The target audience is students between a 3-5 grade reading level. The interest level is 2-12. The program would be appropriate for both classroom or homeschool use. The teaching method used aims to “ensure that what a student learns, how he or she learns it, and how the student demonstrates what he or she has learned is a match for that student’s readiness level, interests, and preferred mode of learning.” Differentiated learning seeks to appeal to the various learning styles of students, their interests, and skill level. This would be a great fit for a homeschool parent wishing to teach various grade and ability levels.

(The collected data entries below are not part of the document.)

-- ==== Sys2Proof/Laws/Keeps/Reduce.lean ====
section
/-! SUPPORT. What every operation of `Machine/Reduce.lean` keeps (`Keeps`). -/
set_option linter.unusedTactic false
set_option linter.unreachableTactic false
namespace Sys2Proof.Machine
open Sys2Proof

theorem State.readPiece_keeps (s : State) (p : Nat) (d : CollDesc) (i : Nat) : Keeps s (State.readPiece s p d i).2 := by
  unfold State.readPiece
  iterate 60 all_goals try first
    | with_reducible first
      | assumption
      | exact Keeps.refl _
      | apply Keeps.trans ?_ (State.collRead_keeps ..)
      | apply Keeps.ite
      | apply Keeps.trans ?_ (Keeps.foldl (h := ?_) ..)
      | apply Keeps.trans ?_ (Keeps.foldlSnd (h := ?_) ..)
      | apply Keeps.trans ?_ (Keeps.foldlFst (h := ?_) ..)
    | apply Keeps.trans ?_ (Keeps.eq2 (State.collRead_keeps ..) (by assumption))
    | refine fun _ => ?_
    | (lift_lets; intro xv; refine Keeps.via xv ?_ (fun hx => ?_); clear_value (hv : xv = _); subst hv; rotate_left; clear_value xv)
    | (lift_lets; intro xv; refine Keeps.viaTile xv ?_ (fun hx => ?_); clear_value (hv : xv = _); subst hv; rotate_left; clear_value xv)
    | (lift_lets; intro xv; refine Keeps.via2 xv ?_ (fun hx => ?_); clear_value (hv : xv = _); subst hv; rotate_left; clear_value xv)
    | (lift_lets; intro xv; refine Keeps.via1 xv ?_ (fun hx => ?_); clear_value (hv : xv = _); subst hv; rotate_left; clear_value xv)
    | (lift_lets; intro xv; refine Keeps.via22 xv ?_ (fun hx => ?_); clear_value (hv : xv = _); subst hv; rotate_left; clear_value xv)
    | (lift_lets; intro xv; refine Keeps.via222 xv ?_ (fun hx => ?_); clear_value (hv : xv = _); subst hv; rotate_left; clear_value xv)
    | (lift_lets; intro xv; clear_value xv)
    | split
    | (lift_lets; intro _)

theorem State.writeOwn_keeps (s : State) (p : Nat) (d : CollDesc) (f : Nat) (l : List TinBlock) : Keeps s (State.writeOwn s p d f l).2 := by
  unfold State.writeOwn
  iterate 60 all_goals try first
    | with_reducible first
      | assumption
      | exact Keeps.refl _
      | apply Keeps.trans ?_ (State.collWrite_keeps ..)
      | apply Keeps.ite
      | apply Keeps.trans ?_ (Keeps.foldl (h := ?_) ..)
      | apply Keeps.trans ?_ (Keeps.foldlSnd (h := ?_) ..)
      | apply Keeps.trans ?_ (Keeps.foldlFst (h := ?_) ..)
    | refine fun _ => ?_
    | (lift_lets; intro xv; refine Keeps.via xv ?_ (fun hx => ?_); clear_value (hv : xv = _); subst hv; rotate_left; clear_value xv)
    | (lift_lets; intro xv; refine Keeps.viaTile xv ?_ (fun hx => ?_); clear_value (hv : xv = _); subst hv; rotate_left; clear_value xv)
    | (lift_lets; intro xv; refine Keeps.via2 xv ?_ (fun hx => ?_); clear_value (hv : xv = _); subst hv; rotate_left; clear_value xv)
    | (lift_lets; intro xv; refine Keeps.via1 xv ?_ (fun hx => ?_); clear_value (hv : xv = _); subst hv; rotate_left; clear_value xv)
    | (lift_lets; intro xv; refine Keeps.via22 xv ?_ (fun hx => ?_); clear_value (hv : xv = _); subst hv; rotate_left; clear_value xv)
    | (lift_lets; intro xv; refine Keeps.via222 xv ?_ (fun hx => ?_); clear_value (hv : xv = _); subst hv; rotate_left; clear_value xv)
    | (lift_lets; intro xv; clear_value xv)
    | split
    | (lift_lets; intro _)

theorem State.accessFail_keeps (s : State) (p c : Nat) (f : SegFault) : Keeps s (State.accessFail s p c f) := by
  unfold State.accessFail
  iterate 60 all_goals try first
    | with_reducible first
      | assumption
      | exact Keeps.refl _
      | apply Keeps.trans ?_ (State.collFail_keeps ..)
      | apply Keeps.ite
      | apply Keeps.trans ?_ (Keeps.foldl (h := ?_) ..)
      | apply Keeps.trans ?_ (Keeps.foldlSnd (h := ?_) ..)
      | apply Keeps.trans ?_ (Keeps.foldlFst (h := ?_) ..)
    | refine fun _ => ?_
    | (lift_lets; intro xv; refine Keeps.via xv ?_ (fun hx => ?_); clear_value (hv : xv = _); subst hv; rotate_left; clear_value xv)
    | (lift_lets; intro xv; refine Keeps.viaTile xv ?_ (fun hx => ?_); clear_value (hv : xv = _); subst hv; rotate_left; clear_value xv)
    | (lift_lets; intro xv; refine Keeps.via2 xv ?_ (fun hx => ?_); clear_value (hv : xv = _); subst hv; rotate_left; clear_value xv)
    | (lift_lets; intro xv; refine Keeps.via1 xv ?_ (fun hx => ?_); clear_value (hv : xv = _); subst hv; rotate_left; clear_value xv)
    | (lift_lets; intro xv; refine Keeps.via22 xv ?_ (fun hx => ?_); clear_value (hv : xv = _); subst hv; rotate_left; clear_value xv)
    | (lift_lets; intro xv; refine Keeps.via222 xv ?_ (fun hx => ?_); clear_value (hv : xv = _); subst hv; rotate_left; clear_value xv)
    | (lift_lets; intro xv; clear_value xv)
    | split
    | (lift_lets; intro _)

theorem State.formExps_keeps (s : State) (p c : Nat) (d : CollDesc) (i first : Nat) (own : Bool) (blocks : List (Nat × Bool)) : Keeps s (State.formExps s p c d i first own blocks) := by
  unfold State.formExps
  iterate 60 all_goals try first
    | with_reducible first
      | assumption
      | exact Keeps.refl _
      | apply Keeps.trans ?_ (State.modColl_keeps ..)
      | apply Keeps.ite
      | apply Keeps.trans ?_ (Keeps.foldl (h := ?_) ..)
      | apply Keeps.trans ?_ (Keeps.foldlSnd (h := ?_) ..)
      | apply Keeps.trans ?_ (Keeps.foldlFst (h := ?_) ..)
    | refine fun _ => ?_
    | (lift_lets; intro xv; refine Keeps.via xv ?_ (fun hx => ?_); clear_value (hv : xv = _); subst hv; rotate_left; clear_value xv)
    | (lift_lets; intro xv; refine Keeps.viaTile xv ?_ (fun hx => ?_); clear_value (hv : xv = _); subst hv; rotate_left; clear_value xv)
    | (lift_lets; intro xv; refine Keeps.via2 xv ?_ (fun hx => ?_); clear_value (hv : xv = _); subst hv; rotate_left; clear_value xv)
    | (lift_lets; intro xv; refine Keeps.via1 xv ?_ (fun hx => ?_); clear_value (hv : xv = _); subst hv; rotate_left; clear_value xv)
    | (lift_lets; intro xv; refine Keeps.via22 xv ?_ (fun hx => ?_); clear_value (hv : xv = _); subst hv; rotate_left; clear_value xv)
    | (lift_lets; intro xv; refine Keeps.via222 xv ?_ (fun hx => ?_); clear_value (hv : xv = _); subst hv; rotate_left; clear_value xv)
    | (lift_lets; intro xv; clear_value xv)
    | split
    | (lift_lets; intro _)
    | (refine Keeps.trans ?_ (Keeps.upd rfl rfl rfl rfl rfl rfl rfl rfl rfl rfl ?cn); case cn => (rintro ⟨⟨_, _, _, _, _⟩, ⟨_, _, _, _, _, _, _, _, _, _, _, _, _, _, _, _⟩⟩; constructor <;> constructor <;> dsimp only <;> first | with_reducible assumption | (with_reducible apply NatMap.wf_set; with_reducible assumption) | (unfold NatMap.modify; with_reducible apply NatMap.wf_set; with_reducible assumption) | (with_reducible apply NatMap.wf_mapVals; with_reducible assumption) | (with_reducible apply NatMap.wf_filter; with_reducible assumption) | (with_reducible apply writeGran_wf; with_reducible assumption) | (refine foldl_keeps (P := fun m => NatMap.wf _ m = true) (fun _ _ h => ?_) _ ?_ <;> first | with_reducible assumption | exact writeGran_wf _ _ _ h | exact NatMap.wf_set _ _ h) | rfl))

theorem State.checkReturned_keeps (s : State) (p c : Nat) (d : CollDesc) : Keeps s (State.checkReturned s p c d) := by
  unfold State.checkReturned
  iterate 60 all_goals try first
    | with_reducible first
      | assumption
      | exact Keeps.refl _
      | apply Keeps.trans ?_ (State.collComplete_keeps ..)
      | apply Keeps.ite
      | apply Keeps.trans ?_ (Keeps.foldl (h := ?_) ..)
      | apply Keeps.trans ?_ (Keeps.foldlSnd (h := ?_) ..)
      | apply Keeps.trans ?_ (Keeps.foldlFst (h := ?_) ..)
    | refine fun _ => ?_
    | (lift_lets; intro xv; refine Keeps.via xv ?_ (fun hx => ?_); clear_value (hv : xv = _); subst hv; rotate_left; clear_value xv)
    | (lift_lets; intro xv; refine Keeps.viaTile xv ?_ (fun hx => ?_); clear_value (hv : xv = _); subst hv; rotate_left; clear_value xv)
    | (lift_lets; intro xv; refine Keeps.via2 xv ?_ (fun hx => ?_); clear_value (hv : xv = _); subst hv; rotate_left; clear_value xv)
    | (lift_lets; intro xv; refine Keeps.via1 xv ?_ (fun hx => ?_); clear_value (hv : xv = _); subst hv; rotate_left; clear_value xv)
    | (lift_lets; intro xv; refine Keeps.via22 xv ?_ (fun hx => ?_); clear_value (hv : xv = _); subst hv; rotate_left; clear_value xv)
    | (lift_lets; intro xv; refine Keeps.via222 xv ?_ (fun hx => ?_); clear_value (hv : xv = _); subst hv; rotate_left; clear_value xv)
    | (lift_lets; intro xv; clear_value xv)
    | split
    | (lift_lets; intro _)

theorem State.finalSum_keeps (s : State) (p c : Nat) (d : CollDesc) (sum : List TinBlock) (a : Nat → Nat) : Keeps s (State.finalSum s p c d sum a) := by
  unfold State.finalSum
  iterate 60 all_goals try first
    | with_reducible first
      | assumption
      | exact Keeps.refl _
      | apply Keeps.trans ?_ (State.modColl_keeps ..)
      | apply Keeps.trans ?_ (State.formExps_keeps ..)
      | apply Keeps.trans ?_ (State.collComplete_keeps ..)
      | apply Keeps.trans ?_ (State.collWrite_keeps ..)
      | apply Keeps.trans ?_ (State.accessFail_keeps ..)
      | apply Keeps.trans ?_ (State.sendBlocks_keeps ..)
      | apply Keeps.trans ?_ (State.checkReturned_keeps ..)
      | apply Keeps.ite
      | apply Keeps.trans ?_ (Keeps.foldl (h := ?_) ..)
      | apply Keeps.trans ?_ (Keeps.foldlSnd (h := ?_) ..)
      | apply Keeps.trans ?_ (Keeps.foldlFst (h := ?_) ..)
    | apply Keeps.trans ?_ (Keeps.eq2 (State.collWrite_keeps ..) (by assumption))
    | refine fun _ => ?_
    | (lift_lets; intro xv; refine Keeps.via xv ?_ (fun hx => ?_); clear_value (hv : xv = _); subst hv; rotate_left; clear_value xv)
    | (lift_lets; intro xv; refine Keeps.viaTile xv ?_ (fun hx => ?_); clear_value (hv : xv = _); subst hv; rotate_left; clear_value xv)
    | (lift_lets; intro xv; refine Keeps.via2 xv ?_ (fun hx => ?_); clear_value (hv : xv = _); subst hv; rotate_left; clear_value xv)
    | (lift_lets; intro xv; refine Keeps.via1 xv ?_ (fun hx => ?_); clear_value (hv : xv = _); subst hv; rotate_left; clear_value xv)
    | (lift_lets; intro xv; refine Keeps.via22 xv ?_ (fun hx => ?_); clear_value (hv : xv = _); subst hv; rotate_left; clear_value xv)
    | (lift_lets; intro xv; refine Keeps.via222 xv ?_ (fun hx => ?_); clear_value (hv : xv = _); subst hv; rotate_left; clear_value xv)
    | (lift_lets; intro xv; clear_value xv)
    | split
    | (lift_lets; intro _)
    | (refine Keeps.trans ?_ (Keeps.upd rfl rfl rfl rfl rfl rfl rfl rfl rfl rfl ?cn); case cn => (rintro ⟨⟨_, _, _, _, _⟩, ⟨_, _, _, _, _, _, _, _, _, _, _, _, _, _, _, _⟩⟩; constructor <;> constructor <;> dsimp only <;> first | with_reducible assumption | (with_reducible apply NatMap.wf_set; with_reducible assumption) | (unfold NatMap.modify; with_reducible apply NatMap.wf_set; with_reducible assumption) | (with_reducible apply NatMap.wf_mapVals; with_reducible assumption) | (with_reducible apply NatMap.wf_filter; with_reducible assumption) | (with_reducible apply writeGran_wf; with_reducible assumption) | (refine foldl_keeps (P := fun m => NatMap.wf _ m = true) (fun _ _ h => ?_) _ ?_ <;> first | with_reducible assumption | exact writeGran_wf _ _ _ h | exact NatMap.wf_set _ _ h) | rfl))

I used this program with my 3rd grade daughter. I really liked the set-up of the program. Each story, on average, is four paragraphs in length. Preview words are listed at the top of the story page. These words may be unfamiliar in pronunciation and/or meaning for the student. After each story the student will answer multiple choice comprehension questions and various activities including: short answer, fact or opinion, vocabulary, research, classifying information, finding the main idea, and critical thinking. The story content is enough to tell a story without being so long that the student becomes disengaged. The variety of comprehension and skill based activities ensures that the student has a proper understanding of the story text as well as engaging the student in a wide variety of skills. My daughter was able to read the stories on her own. She was able to work through many of the activities on her own, but did require help with some of the more advanced skill activities. Overall, my daughter really enjoyed this program. If I could add on addition to the program, it would be definitions of the preview words.

I would highly recommend this reading program to others. The program is all-inclusive and provides the student with high interest stories and research-based activities.